■ Problem requirements: Below are the records; copy each line in which "lean" occurs.

---- Data for the task

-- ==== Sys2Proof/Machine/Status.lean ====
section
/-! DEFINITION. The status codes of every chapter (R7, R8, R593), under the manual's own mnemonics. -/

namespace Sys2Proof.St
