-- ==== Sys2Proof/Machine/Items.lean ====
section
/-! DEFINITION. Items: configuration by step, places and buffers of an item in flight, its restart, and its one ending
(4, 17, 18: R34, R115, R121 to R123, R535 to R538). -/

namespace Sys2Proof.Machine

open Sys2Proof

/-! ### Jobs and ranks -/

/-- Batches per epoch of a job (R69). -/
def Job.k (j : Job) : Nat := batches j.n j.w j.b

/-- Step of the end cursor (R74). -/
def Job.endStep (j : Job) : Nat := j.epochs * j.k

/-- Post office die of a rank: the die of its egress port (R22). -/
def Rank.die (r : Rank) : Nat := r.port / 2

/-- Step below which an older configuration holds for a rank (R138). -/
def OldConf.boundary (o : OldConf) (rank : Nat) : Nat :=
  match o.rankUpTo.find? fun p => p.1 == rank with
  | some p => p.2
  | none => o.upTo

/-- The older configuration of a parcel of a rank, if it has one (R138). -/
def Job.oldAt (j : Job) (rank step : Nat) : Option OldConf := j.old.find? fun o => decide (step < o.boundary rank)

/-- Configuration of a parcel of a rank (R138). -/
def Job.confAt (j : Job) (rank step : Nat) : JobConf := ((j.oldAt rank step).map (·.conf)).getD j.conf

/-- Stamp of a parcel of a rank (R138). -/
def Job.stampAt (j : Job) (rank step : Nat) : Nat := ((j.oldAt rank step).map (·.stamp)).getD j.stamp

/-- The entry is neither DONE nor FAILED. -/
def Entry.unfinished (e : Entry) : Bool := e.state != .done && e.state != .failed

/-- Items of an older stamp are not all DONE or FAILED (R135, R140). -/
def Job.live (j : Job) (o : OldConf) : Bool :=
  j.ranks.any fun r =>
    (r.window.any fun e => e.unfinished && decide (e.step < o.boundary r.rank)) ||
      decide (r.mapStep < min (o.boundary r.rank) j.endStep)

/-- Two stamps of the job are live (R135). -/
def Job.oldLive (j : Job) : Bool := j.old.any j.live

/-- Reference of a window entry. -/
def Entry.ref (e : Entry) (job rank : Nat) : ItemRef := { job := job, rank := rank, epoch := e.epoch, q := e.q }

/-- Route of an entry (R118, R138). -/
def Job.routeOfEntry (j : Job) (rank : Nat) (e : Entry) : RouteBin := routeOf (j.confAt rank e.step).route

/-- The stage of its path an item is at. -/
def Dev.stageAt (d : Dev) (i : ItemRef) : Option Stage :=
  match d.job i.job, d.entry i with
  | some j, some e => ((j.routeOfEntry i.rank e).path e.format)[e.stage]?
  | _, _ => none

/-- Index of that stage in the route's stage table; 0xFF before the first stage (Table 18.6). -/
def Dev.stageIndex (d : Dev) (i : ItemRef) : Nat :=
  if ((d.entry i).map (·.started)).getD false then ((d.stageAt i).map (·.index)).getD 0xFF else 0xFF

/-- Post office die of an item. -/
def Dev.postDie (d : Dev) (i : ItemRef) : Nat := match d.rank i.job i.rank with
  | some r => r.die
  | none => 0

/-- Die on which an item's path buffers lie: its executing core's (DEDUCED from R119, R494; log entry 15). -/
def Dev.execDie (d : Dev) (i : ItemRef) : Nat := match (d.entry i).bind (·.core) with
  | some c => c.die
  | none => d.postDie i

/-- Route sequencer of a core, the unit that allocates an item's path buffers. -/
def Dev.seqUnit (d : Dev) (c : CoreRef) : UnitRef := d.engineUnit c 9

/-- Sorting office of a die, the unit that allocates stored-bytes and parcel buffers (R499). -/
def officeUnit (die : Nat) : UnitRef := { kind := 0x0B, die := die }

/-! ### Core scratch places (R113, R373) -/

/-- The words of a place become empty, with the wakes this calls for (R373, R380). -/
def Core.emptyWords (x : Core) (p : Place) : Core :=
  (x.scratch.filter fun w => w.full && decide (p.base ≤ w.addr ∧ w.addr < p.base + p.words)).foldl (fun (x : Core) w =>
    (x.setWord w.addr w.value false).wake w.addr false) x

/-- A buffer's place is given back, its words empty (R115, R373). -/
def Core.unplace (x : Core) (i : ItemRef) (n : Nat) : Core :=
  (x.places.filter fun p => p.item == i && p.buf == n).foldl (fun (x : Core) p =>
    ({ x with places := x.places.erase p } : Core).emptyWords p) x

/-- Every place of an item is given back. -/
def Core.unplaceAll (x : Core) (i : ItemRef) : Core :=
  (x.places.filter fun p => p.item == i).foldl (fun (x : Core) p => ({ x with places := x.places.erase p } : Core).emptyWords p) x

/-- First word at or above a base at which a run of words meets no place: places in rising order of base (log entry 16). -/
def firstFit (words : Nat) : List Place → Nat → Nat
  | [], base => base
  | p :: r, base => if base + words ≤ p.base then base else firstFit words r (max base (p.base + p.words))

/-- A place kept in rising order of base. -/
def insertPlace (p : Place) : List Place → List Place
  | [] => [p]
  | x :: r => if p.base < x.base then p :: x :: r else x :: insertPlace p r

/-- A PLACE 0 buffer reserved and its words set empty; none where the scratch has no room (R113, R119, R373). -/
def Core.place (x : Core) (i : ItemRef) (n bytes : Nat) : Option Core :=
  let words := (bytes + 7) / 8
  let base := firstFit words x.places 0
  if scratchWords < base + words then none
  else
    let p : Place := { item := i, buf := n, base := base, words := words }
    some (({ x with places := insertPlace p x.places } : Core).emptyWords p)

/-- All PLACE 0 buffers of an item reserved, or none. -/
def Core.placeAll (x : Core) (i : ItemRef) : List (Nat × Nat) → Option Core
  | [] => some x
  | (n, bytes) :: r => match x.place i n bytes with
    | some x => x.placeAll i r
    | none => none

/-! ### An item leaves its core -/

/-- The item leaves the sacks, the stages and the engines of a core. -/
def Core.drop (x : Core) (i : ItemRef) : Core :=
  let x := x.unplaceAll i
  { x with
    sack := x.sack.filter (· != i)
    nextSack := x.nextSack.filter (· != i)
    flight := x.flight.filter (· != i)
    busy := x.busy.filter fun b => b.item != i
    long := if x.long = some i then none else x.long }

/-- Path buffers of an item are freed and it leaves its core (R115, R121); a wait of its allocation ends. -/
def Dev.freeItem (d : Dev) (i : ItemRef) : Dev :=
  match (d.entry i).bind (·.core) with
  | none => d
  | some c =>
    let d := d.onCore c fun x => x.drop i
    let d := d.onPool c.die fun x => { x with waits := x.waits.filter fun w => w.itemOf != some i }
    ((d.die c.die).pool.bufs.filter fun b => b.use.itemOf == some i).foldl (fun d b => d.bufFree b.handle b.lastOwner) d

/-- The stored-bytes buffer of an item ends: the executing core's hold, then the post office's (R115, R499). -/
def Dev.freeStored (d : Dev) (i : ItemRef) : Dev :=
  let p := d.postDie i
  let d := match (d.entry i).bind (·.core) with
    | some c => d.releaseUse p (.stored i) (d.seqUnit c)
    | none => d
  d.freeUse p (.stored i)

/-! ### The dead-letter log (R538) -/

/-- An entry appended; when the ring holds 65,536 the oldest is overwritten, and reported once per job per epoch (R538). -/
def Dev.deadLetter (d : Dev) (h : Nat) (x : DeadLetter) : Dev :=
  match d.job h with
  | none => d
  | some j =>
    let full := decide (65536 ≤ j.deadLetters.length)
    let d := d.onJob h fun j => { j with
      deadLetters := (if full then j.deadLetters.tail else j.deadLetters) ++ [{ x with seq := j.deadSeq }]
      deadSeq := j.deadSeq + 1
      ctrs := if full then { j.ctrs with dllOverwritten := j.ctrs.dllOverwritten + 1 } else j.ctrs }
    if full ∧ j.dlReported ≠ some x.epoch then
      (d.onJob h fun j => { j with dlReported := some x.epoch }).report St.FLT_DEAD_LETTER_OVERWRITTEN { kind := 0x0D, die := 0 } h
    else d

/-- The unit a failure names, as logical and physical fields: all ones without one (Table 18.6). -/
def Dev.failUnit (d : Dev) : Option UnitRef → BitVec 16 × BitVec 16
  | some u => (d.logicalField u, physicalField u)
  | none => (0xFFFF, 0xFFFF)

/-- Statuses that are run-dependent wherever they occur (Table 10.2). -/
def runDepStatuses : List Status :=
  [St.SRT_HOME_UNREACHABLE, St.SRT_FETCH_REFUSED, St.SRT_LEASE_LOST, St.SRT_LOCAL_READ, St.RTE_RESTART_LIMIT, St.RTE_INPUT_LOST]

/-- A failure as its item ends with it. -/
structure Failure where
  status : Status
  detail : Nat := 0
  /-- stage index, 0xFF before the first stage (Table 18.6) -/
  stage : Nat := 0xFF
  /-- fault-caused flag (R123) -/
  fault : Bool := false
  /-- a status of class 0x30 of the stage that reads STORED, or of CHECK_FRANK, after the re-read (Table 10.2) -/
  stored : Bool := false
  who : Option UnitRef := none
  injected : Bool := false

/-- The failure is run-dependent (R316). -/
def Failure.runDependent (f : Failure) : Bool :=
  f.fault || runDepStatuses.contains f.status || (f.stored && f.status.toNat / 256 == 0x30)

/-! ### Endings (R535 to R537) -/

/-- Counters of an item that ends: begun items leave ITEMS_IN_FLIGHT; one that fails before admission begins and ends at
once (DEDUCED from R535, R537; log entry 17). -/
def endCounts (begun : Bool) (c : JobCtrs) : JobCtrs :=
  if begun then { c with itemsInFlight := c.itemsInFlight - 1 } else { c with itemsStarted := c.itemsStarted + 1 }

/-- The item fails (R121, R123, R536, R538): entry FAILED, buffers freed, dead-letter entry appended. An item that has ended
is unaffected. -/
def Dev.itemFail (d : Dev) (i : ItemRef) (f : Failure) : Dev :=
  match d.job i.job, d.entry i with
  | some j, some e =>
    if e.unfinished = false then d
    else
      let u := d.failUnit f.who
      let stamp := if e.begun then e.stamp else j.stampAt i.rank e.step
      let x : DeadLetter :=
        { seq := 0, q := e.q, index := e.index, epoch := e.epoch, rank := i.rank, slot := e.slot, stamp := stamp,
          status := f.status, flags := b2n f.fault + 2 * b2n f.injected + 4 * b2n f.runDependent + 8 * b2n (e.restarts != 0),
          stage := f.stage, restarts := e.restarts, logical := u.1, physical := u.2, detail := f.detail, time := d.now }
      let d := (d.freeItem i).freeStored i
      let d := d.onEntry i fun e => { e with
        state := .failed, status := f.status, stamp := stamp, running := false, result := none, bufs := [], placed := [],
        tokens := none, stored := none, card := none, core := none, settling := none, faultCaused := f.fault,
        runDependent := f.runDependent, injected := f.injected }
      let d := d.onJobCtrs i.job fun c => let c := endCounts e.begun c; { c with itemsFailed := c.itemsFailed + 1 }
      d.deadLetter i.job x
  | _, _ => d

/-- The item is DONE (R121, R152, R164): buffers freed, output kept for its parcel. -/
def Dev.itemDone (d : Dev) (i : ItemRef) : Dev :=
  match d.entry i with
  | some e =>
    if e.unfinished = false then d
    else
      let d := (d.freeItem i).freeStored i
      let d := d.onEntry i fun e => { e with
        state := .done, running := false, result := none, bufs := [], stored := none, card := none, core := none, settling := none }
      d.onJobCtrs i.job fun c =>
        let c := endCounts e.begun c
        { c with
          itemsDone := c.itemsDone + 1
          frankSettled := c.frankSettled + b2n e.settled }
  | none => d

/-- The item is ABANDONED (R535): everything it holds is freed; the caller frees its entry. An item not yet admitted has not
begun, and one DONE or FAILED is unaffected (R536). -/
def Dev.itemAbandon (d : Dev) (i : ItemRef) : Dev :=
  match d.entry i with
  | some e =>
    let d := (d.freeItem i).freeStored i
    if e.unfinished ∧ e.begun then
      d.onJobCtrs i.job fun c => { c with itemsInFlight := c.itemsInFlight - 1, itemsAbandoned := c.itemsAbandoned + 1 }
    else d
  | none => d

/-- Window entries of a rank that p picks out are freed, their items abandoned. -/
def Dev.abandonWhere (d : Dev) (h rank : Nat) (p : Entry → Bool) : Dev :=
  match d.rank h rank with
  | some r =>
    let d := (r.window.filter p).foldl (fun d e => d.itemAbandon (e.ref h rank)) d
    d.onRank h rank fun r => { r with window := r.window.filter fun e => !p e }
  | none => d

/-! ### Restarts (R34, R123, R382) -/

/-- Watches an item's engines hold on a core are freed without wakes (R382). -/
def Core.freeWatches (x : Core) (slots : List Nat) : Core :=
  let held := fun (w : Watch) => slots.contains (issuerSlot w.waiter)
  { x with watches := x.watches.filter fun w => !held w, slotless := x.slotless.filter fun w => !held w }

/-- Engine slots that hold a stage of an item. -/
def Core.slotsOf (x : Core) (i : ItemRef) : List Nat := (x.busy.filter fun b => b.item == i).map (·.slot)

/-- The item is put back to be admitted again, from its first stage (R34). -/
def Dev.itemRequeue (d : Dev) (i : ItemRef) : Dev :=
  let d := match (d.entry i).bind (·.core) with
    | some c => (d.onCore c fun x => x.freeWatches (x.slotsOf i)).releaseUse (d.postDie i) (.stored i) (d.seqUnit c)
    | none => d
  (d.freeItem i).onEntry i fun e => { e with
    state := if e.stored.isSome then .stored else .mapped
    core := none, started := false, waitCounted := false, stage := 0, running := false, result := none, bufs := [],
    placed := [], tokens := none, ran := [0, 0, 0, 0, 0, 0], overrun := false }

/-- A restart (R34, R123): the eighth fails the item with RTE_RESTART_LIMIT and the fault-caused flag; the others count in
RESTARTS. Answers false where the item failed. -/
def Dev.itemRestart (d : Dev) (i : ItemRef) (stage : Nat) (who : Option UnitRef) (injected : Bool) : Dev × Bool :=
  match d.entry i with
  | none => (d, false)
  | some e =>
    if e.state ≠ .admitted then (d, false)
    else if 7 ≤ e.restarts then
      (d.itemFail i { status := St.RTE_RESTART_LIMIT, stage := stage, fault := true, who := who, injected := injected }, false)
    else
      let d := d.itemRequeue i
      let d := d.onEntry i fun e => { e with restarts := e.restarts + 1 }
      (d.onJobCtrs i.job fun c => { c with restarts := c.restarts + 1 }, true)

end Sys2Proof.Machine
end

--------

■ Output:
-- ==== Sys2Proof/Machine/Status.lean ====
-- ==== Sys2Proof/Machine/Items.lean ====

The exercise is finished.